§ **Exercise objective**:
Please set the lines down again exactly, from the top of the entries through the line that contains "0xF000, 0x2000, fun".

━━ The input ━━

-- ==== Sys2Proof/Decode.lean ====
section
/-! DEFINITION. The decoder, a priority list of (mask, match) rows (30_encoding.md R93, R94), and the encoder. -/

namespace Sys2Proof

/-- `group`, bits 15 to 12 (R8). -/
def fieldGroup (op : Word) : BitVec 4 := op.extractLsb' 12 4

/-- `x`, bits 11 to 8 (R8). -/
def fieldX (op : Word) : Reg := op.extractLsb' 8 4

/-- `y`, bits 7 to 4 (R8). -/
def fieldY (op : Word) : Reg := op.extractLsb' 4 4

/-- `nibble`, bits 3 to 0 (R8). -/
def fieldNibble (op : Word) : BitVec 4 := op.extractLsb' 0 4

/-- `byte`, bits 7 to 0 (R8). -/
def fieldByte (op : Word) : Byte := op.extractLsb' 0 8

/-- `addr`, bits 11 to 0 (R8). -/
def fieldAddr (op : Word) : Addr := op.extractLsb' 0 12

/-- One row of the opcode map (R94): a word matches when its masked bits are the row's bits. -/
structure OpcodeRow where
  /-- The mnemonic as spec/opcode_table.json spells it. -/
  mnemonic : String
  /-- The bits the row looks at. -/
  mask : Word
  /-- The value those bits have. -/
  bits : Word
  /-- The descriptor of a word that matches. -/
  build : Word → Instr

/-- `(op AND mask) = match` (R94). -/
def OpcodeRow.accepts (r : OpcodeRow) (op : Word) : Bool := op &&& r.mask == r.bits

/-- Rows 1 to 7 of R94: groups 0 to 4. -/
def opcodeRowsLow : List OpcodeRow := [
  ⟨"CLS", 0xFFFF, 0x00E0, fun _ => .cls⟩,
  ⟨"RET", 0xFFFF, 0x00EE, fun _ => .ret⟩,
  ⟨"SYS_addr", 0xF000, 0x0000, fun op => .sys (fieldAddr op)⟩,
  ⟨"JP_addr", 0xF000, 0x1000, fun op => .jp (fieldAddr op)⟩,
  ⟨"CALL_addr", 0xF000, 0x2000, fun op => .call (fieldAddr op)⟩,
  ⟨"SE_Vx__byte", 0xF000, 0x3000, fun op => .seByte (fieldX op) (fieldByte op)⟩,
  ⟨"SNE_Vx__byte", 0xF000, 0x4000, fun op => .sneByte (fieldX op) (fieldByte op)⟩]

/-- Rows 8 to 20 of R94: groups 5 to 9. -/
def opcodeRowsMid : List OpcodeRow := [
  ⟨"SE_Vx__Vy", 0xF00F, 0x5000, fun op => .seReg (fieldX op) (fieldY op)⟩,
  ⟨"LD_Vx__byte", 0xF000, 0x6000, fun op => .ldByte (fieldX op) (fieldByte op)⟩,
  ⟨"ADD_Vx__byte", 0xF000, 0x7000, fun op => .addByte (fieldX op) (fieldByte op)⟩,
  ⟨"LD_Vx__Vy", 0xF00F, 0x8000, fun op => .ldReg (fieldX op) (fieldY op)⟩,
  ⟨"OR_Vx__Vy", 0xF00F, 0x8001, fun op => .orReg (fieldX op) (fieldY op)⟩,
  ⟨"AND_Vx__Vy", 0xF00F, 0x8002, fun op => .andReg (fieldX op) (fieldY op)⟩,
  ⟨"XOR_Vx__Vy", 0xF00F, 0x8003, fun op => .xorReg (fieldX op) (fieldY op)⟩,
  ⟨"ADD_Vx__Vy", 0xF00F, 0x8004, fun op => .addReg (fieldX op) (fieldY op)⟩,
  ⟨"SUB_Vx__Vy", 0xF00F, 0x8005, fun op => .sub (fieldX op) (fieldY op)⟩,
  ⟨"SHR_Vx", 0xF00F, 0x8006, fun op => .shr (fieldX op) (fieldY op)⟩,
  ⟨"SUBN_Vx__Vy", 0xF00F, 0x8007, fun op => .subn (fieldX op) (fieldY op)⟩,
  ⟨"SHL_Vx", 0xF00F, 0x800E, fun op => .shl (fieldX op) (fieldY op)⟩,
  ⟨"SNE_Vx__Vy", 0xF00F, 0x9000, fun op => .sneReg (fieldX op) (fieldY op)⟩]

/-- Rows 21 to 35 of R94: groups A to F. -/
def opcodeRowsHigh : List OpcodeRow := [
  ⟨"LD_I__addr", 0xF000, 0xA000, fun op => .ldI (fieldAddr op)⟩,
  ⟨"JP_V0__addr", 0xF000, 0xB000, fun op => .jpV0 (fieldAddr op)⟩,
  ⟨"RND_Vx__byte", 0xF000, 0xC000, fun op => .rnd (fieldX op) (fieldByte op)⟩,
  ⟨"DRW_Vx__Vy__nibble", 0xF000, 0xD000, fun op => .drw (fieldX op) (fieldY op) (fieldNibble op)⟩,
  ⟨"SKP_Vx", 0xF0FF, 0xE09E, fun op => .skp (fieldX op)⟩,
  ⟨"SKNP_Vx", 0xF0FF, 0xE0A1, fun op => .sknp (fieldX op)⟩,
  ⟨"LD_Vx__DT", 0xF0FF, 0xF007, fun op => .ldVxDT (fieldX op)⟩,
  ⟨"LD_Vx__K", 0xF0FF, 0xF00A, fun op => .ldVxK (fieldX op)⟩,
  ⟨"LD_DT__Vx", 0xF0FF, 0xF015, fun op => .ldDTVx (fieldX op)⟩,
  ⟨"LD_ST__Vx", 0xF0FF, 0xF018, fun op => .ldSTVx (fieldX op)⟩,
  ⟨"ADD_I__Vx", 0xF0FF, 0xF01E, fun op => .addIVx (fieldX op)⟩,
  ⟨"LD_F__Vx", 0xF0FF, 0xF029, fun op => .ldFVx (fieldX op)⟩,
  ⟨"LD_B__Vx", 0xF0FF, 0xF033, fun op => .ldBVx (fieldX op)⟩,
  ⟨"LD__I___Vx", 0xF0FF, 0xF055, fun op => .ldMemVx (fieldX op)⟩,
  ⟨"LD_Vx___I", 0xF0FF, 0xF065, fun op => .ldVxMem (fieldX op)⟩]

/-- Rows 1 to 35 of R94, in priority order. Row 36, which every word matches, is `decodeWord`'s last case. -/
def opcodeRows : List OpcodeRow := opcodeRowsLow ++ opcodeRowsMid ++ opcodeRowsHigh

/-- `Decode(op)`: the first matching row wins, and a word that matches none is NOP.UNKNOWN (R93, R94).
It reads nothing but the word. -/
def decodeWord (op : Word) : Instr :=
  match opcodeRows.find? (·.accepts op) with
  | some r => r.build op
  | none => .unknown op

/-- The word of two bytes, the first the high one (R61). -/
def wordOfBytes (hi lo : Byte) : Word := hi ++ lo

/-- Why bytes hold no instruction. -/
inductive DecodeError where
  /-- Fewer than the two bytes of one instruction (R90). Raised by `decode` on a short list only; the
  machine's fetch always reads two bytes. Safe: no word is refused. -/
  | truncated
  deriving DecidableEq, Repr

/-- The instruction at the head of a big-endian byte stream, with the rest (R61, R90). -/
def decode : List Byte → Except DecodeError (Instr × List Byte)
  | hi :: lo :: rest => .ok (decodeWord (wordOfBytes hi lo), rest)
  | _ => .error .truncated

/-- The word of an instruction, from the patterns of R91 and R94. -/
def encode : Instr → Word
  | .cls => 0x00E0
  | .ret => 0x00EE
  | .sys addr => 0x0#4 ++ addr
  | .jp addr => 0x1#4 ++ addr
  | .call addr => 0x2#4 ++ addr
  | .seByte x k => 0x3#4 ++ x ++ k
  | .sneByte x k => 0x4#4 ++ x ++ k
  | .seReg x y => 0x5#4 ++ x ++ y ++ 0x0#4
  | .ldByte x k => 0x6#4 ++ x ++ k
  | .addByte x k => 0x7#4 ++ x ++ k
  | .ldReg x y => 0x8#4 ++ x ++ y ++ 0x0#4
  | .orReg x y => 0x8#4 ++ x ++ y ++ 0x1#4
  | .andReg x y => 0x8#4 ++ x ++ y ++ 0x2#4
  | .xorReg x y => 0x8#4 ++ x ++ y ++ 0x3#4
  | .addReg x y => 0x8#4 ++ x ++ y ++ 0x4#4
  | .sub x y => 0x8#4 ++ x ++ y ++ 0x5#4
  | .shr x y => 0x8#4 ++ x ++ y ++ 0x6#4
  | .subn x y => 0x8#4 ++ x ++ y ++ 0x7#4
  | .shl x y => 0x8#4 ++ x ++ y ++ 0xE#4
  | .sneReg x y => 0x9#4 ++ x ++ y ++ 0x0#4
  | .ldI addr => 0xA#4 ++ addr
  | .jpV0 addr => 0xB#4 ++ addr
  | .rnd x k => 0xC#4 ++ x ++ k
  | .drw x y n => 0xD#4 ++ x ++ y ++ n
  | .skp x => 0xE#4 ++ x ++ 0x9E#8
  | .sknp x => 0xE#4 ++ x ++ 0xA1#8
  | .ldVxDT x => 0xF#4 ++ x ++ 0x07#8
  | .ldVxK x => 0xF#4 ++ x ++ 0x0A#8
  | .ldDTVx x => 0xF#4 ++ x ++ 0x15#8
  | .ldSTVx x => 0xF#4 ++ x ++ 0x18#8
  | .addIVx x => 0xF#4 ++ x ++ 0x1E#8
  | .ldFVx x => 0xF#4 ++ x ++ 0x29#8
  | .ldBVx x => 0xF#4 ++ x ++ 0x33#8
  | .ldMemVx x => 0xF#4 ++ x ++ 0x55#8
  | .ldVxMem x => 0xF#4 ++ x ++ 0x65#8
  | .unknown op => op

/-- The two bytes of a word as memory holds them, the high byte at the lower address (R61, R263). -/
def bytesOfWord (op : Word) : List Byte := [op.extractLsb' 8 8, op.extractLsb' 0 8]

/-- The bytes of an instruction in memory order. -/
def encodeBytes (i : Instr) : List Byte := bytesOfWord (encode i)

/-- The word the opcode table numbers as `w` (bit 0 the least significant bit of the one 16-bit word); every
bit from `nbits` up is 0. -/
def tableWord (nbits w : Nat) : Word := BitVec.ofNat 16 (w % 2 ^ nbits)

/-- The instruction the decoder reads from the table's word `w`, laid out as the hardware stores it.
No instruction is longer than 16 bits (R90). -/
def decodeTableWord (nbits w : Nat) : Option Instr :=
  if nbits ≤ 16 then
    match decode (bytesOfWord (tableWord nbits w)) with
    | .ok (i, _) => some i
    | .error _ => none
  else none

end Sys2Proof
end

━━━

§ **Answer below**:
-- ==== Sys2Proof/Decode.lean ====
section
/-! DEFINITION. The decoder, a priority list of (mask, match) rows (30_encoding.md R93, R94), and the encoder. -/

namespace Sys2Proof

/-- `group`, bits 15 to 12 (R8). -/
def fieldGroup (op : Word) : BitVec 4 := op.extractLsb' 12 4

/-- `x`, bits 11 to 8 (R8). -/
def fieldX (op : Word) : Reg := op.extractLsb' 8 4

/-- `y`, bits 7 to 4 (R8). -/
def fieldY (op : Word) : Reg := op.extractLsb' 4 4

/-- `nibble`, bits 3 to 0 (R8). -/
def fieldNibble (op : Word) : BitVec 4 := op.extractLsb' 0 4

/-- `byte`, bits 7 to 0 (R8). -/
def fieldByte (op : Word) : Byte := op.extractLsb' 0 8

/-- `addr`, bits 11 to 0 (R8). -/
def fieldAddr (op : Word) : Addr := op.extractLsb' 0 12

/-- One row of the opcode map (R94): a word matches when its masked bits are the row's bits. -/
structure OpcodeRow where
  /-- The mnemonic as spec/opcode_table.json spells it. -/
  mnemonic : String
  /-- The bits the row looks at. -/
  mask : Word
  /-- The value those bits have. -/
  bits : Word
  /-- The descriptor of a word that matches. -/
  build : Word → Instr

/-- `(op AND mask) = match` (R94). -/
def OpcodeRow.accepts (r : OpcodeRow) (op : Word) : Bool := op &&& r.mask == r.bits

/-- Rows 1 to 7 of R94: groups 0 to 4. -/
def opcodeRowsLow : List OpcodeRow := [
  ⟨"CLS", 0xFFFF, 0x00E0, fun _ => .cls⟩,
  ⟨"RET", 0xFFFF, 0x00EE, fun _ => .ret⟩,
  ⟨"SYS_addr", 0xF000, 0x0000, fun op => .sys (fieldAddr op)⟩,
  ⟨"JP_addr", 0xF000, 0x1000, fun op => .jp (fieldAddr op)⟩,
  ⟨"CALL_addr", 0xF000, 0x2000, fun op => .call (fieldAddr op)⟩,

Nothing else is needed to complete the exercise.